Input material:
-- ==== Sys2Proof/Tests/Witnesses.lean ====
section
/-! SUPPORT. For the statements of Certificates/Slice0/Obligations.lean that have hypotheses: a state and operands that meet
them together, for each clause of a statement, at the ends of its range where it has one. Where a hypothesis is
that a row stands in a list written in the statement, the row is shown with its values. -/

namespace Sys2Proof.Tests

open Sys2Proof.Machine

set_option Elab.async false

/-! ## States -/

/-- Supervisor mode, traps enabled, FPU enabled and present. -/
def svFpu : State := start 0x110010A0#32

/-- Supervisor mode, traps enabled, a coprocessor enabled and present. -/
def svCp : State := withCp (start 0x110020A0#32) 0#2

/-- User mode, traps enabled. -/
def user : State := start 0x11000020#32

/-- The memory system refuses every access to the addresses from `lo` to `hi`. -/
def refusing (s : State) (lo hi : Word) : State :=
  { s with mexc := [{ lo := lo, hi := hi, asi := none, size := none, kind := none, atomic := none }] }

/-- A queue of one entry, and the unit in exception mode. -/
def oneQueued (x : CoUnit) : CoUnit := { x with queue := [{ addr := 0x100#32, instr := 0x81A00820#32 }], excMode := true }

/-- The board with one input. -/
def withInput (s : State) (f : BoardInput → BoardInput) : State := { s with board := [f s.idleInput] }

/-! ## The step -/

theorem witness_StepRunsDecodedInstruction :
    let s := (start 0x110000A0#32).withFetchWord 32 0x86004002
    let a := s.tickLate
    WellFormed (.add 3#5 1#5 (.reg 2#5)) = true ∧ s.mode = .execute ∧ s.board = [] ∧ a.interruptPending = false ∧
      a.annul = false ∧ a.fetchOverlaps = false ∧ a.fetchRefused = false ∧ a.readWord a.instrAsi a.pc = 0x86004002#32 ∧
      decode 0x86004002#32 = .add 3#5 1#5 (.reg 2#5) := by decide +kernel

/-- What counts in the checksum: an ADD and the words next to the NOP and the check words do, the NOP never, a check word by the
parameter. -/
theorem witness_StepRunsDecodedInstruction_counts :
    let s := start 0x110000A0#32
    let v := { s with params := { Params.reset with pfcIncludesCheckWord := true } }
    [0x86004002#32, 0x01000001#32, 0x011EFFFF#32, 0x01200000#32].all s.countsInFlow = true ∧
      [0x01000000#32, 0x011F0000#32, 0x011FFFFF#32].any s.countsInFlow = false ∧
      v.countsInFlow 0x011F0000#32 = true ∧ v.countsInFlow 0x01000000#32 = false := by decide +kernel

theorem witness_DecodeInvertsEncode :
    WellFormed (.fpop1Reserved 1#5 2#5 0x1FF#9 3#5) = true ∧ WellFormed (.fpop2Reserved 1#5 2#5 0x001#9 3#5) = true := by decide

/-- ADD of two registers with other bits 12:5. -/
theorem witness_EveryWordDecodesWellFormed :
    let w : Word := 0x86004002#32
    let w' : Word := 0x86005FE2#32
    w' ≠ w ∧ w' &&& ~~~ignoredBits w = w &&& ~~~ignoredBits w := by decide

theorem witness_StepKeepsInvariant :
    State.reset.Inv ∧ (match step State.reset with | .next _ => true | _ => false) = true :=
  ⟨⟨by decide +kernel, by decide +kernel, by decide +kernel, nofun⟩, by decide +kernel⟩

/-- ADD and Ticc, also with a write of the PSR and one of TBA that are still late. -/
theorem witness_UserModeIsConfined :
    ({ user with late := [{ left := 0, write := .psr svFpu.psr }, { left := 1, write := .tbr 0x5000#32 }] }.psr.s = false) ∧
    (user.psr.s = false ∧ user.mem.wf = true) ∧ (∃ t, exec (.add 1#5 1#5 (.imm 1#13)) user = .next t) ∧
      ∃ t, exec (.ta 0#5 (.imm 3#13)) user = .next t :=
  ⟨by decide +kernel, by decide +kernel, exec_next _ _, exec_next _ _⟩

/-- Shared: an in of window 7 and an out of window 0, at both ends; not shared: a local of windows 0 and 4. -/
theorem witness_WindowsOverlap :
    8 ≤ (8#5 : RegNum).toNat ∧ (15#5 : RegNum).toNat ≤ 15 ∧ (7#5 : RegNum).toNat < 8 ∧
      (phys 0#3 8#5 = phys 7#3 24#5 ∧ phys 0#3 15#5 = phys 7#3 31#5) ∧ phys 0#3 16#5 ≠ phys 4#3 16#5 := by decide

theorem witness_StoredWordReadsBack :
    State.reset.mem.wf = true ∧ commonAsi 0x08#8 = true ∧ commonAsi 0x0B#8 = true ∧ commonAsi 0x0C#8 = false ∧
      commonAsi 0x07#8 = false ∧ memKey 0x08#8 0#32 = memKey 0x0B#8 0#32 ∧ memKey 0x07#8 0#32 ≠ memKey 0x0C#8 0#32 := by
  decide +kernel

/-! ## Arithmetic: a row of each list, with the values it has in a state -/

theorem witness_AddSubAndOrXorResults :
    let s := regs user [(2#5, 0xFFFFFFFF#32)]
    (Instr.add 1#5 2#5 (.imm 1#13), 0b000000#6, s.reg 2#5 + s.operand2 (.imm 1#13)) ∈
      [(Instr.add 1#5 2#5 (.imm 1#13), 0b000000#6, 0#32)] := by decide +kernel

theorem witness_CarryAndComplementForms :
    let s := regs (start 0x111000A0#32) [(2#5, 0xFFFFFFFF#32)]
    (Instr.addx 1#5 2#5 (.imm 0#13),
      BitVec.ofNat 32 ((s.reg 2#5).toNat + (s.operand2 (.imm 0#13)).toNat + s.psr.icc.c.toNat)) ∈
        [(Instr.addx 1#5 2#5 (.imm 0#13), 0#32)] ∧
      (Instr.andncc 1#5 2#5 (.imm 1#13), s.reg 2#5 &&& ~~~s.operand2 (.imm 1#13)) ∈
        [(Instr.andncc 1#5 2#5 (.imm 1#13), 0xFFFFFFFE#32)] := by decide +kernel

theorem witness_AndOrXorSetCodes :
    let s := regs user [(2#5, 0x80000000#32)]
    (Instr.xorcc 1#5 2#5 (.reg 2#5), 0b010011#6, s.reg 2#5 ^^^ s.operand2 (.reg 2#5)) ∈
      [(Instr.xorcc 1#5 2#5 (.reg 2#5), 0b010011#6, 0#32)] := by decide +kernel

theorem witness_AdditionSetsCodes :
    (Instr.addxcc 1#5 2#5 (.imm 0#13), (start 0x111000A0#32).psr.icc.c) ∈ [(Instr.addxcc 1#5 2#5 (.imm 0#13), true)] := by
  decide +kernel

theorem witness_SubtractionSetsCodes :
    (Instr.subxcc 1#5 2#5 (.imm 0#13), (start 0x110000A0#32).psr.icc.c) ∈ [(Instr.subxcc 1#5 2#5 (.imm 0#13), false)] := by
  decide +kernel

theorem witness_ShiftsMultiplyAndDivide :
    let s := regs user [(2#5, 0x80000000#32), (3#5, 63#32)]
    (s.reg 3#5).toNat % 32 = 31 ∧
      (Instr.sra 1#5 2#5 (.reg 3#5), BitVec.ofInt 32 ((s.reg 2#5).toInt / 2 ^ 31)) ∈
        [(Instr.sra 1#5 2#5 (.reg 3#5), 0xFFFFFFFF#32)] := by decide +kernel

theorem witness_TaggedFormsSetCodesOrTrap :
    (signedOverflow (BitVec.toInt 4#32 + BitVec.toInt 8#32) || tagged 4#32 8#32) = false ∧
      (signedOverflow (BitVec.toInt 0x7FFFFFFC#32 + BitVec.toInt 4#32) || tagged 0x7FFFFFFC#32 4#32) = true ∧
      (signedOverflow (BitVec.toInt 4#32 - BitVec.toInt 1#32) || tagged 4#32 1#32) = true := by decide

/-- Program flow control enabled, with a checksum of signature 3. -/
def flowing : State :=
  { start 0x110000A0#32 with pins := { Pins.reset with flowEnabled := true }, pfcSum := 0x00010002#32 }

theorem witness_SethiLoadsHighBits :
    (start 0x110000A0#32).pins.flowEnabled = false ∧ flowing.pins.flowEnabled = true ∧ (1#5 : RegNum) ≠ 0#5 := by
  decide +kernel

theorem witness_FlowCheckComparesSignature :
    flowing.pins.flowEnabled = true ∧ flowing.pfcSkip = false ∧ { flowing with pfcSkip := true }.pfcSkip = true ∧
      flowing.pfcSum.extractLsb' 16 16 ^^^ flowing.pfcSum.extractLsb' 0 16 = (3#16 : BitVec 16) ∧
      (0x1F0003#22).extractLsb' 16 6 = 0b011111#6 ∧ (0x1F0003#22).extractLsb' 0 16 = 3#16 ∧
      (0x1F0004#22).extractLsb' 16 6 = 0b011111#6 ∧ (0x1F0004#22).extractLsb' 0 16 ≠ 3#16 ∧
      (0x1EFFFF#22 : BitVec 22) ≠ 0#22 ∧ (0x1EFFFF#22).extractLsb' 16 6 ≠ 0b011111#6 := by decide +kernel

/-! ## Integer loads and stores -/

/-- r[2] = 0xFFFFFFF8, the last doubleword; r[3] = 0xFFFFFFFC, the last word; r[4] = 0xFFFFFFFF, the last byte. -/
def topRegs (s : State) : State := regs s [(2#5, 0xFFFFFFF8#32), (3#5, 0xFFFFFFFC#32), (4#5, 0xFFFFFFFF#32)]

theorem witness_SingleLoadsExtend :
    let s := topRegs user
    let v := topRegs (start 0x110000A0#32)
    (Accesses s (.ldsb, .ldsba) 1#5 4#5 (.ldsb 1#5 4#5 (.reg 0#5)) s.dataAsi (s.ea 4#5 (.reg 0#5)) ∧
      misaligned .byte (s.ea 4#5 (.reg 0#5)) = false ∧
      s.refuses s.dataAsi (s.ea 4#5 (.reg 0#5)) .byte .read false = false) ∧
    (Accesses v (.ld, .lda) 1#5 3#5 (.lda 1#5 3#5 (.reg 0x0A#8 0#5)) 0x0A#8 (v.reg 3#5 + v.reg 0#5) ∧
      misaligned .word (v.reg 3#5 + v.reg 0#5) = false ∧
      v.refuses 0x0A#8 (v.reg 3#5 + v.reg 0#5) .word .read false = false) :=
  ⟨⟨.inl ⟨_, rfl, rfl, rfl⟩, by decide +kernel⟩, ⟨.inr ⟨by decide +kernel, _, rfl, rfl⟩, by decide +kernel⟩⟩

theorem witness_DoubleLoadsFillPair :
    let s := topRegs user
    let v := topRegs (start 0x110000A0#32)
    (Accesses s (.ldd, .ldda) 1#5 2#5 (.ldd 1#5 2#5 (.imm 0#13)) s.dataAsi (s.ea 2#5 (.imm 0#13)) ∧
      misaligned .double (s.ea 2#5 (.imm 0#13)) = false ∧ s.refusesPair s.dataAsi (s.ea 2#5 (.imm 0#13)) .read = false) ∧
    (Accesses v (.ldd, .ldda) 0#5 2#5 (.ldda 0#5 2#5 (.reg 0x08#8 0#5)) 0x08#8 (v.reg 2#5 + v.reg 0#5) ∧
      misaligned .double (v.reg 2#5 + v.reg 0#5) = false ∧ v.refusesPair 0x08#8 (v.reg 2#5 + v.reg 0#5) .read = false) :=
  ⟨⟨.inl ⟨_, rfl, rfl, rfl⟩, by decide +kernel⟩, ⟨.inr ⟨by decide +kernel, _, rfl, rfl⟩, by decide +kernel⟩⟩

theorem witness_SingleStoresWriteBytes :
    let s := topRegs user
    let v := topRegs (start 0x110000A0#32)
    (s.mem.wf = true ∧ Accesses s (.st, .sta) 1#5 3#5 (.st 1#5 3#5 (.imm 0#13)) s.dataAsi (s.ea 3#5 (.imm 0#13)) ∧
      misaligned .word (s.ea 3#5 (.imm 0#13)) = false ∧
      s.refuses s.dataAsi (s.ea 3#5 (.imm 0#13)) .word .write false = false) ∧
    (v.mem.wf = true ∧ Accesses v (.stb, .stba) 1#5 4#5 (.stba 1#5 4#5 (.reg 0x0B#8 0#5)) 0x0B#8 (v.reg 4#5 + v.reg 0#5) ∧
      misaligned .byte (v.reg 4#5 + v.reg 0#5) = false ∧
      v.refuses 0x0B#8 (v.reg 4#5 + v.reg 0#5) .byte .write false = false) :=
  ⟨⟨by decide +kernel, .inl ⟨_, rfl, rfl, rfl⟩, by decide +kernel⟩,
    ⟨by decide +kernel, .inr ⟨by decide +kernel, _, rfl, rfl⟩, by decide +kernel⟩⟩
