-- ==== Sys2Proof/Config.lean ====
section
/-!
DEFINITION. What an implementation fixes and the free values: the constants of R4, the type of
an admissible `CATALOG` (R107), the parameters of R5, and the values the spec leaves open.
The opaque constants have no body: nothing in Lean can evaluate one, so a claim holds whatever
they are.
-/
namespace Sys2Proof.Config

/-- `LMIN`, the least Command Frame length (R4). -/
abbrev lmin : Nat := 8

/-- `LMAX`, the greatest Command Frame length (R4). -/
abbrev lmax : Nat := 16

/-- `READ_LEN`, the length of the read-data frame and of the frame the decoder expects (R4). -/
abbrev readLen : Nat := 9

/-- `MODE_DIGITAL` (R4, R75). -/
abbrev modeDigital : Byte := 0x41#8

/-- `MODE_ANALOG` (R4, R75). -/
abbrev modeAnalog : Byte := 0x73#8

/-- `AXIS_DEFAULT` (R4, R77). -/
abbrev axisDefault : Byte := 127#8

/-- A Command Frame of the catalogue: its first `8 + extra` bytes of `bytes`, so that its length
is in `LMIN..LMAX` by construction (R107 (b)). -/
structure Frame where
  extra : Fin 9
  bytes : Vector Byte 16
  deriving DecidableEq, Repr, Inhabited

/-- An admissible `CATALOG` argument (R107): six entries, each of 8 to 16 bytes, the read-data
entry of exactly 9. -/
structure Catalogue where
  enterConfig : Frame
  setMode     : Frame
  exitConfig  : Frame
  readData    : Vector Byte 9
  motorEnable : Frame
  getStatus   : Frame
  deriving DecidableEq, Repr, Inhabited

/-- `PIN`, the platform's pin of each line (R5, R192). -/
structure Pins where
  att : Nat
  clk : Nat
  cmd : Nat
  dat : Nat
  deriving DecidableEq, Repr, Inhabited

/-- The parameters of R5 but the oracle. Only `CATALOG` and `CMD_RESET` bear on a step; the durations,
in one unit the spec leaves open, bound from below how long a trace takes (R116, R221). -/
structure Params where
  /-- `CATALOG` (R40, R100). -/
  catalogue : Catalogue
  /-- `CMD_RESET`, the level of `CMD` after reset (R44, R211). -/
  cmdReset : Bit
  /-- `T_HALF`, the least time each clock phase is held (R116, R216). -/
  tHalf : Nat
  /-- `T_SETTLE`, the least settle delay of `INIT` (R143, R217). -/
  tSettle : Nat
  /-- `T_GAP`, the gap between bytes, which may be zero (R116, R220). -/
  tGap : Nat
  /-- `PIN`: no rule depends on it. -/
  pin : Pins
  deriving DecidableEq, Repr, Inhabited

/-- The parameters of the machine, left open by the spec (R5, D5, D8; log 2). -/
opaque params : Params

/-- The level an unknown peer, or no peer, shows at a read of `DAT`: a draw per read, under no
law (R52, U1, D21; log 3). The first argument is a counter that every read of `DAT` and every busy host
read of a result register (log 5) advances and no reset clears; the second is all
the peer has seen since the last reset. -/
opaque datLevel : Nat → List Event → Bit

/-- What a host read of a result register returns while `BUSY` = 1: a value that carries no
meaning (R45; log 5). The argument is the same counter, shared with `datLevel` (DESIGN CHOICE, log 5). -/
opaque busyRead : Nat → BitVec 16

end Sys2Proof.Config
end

What this task involves: Work out how many lines of the data hold the string "from". Reply with that number alone.

Task answer: 2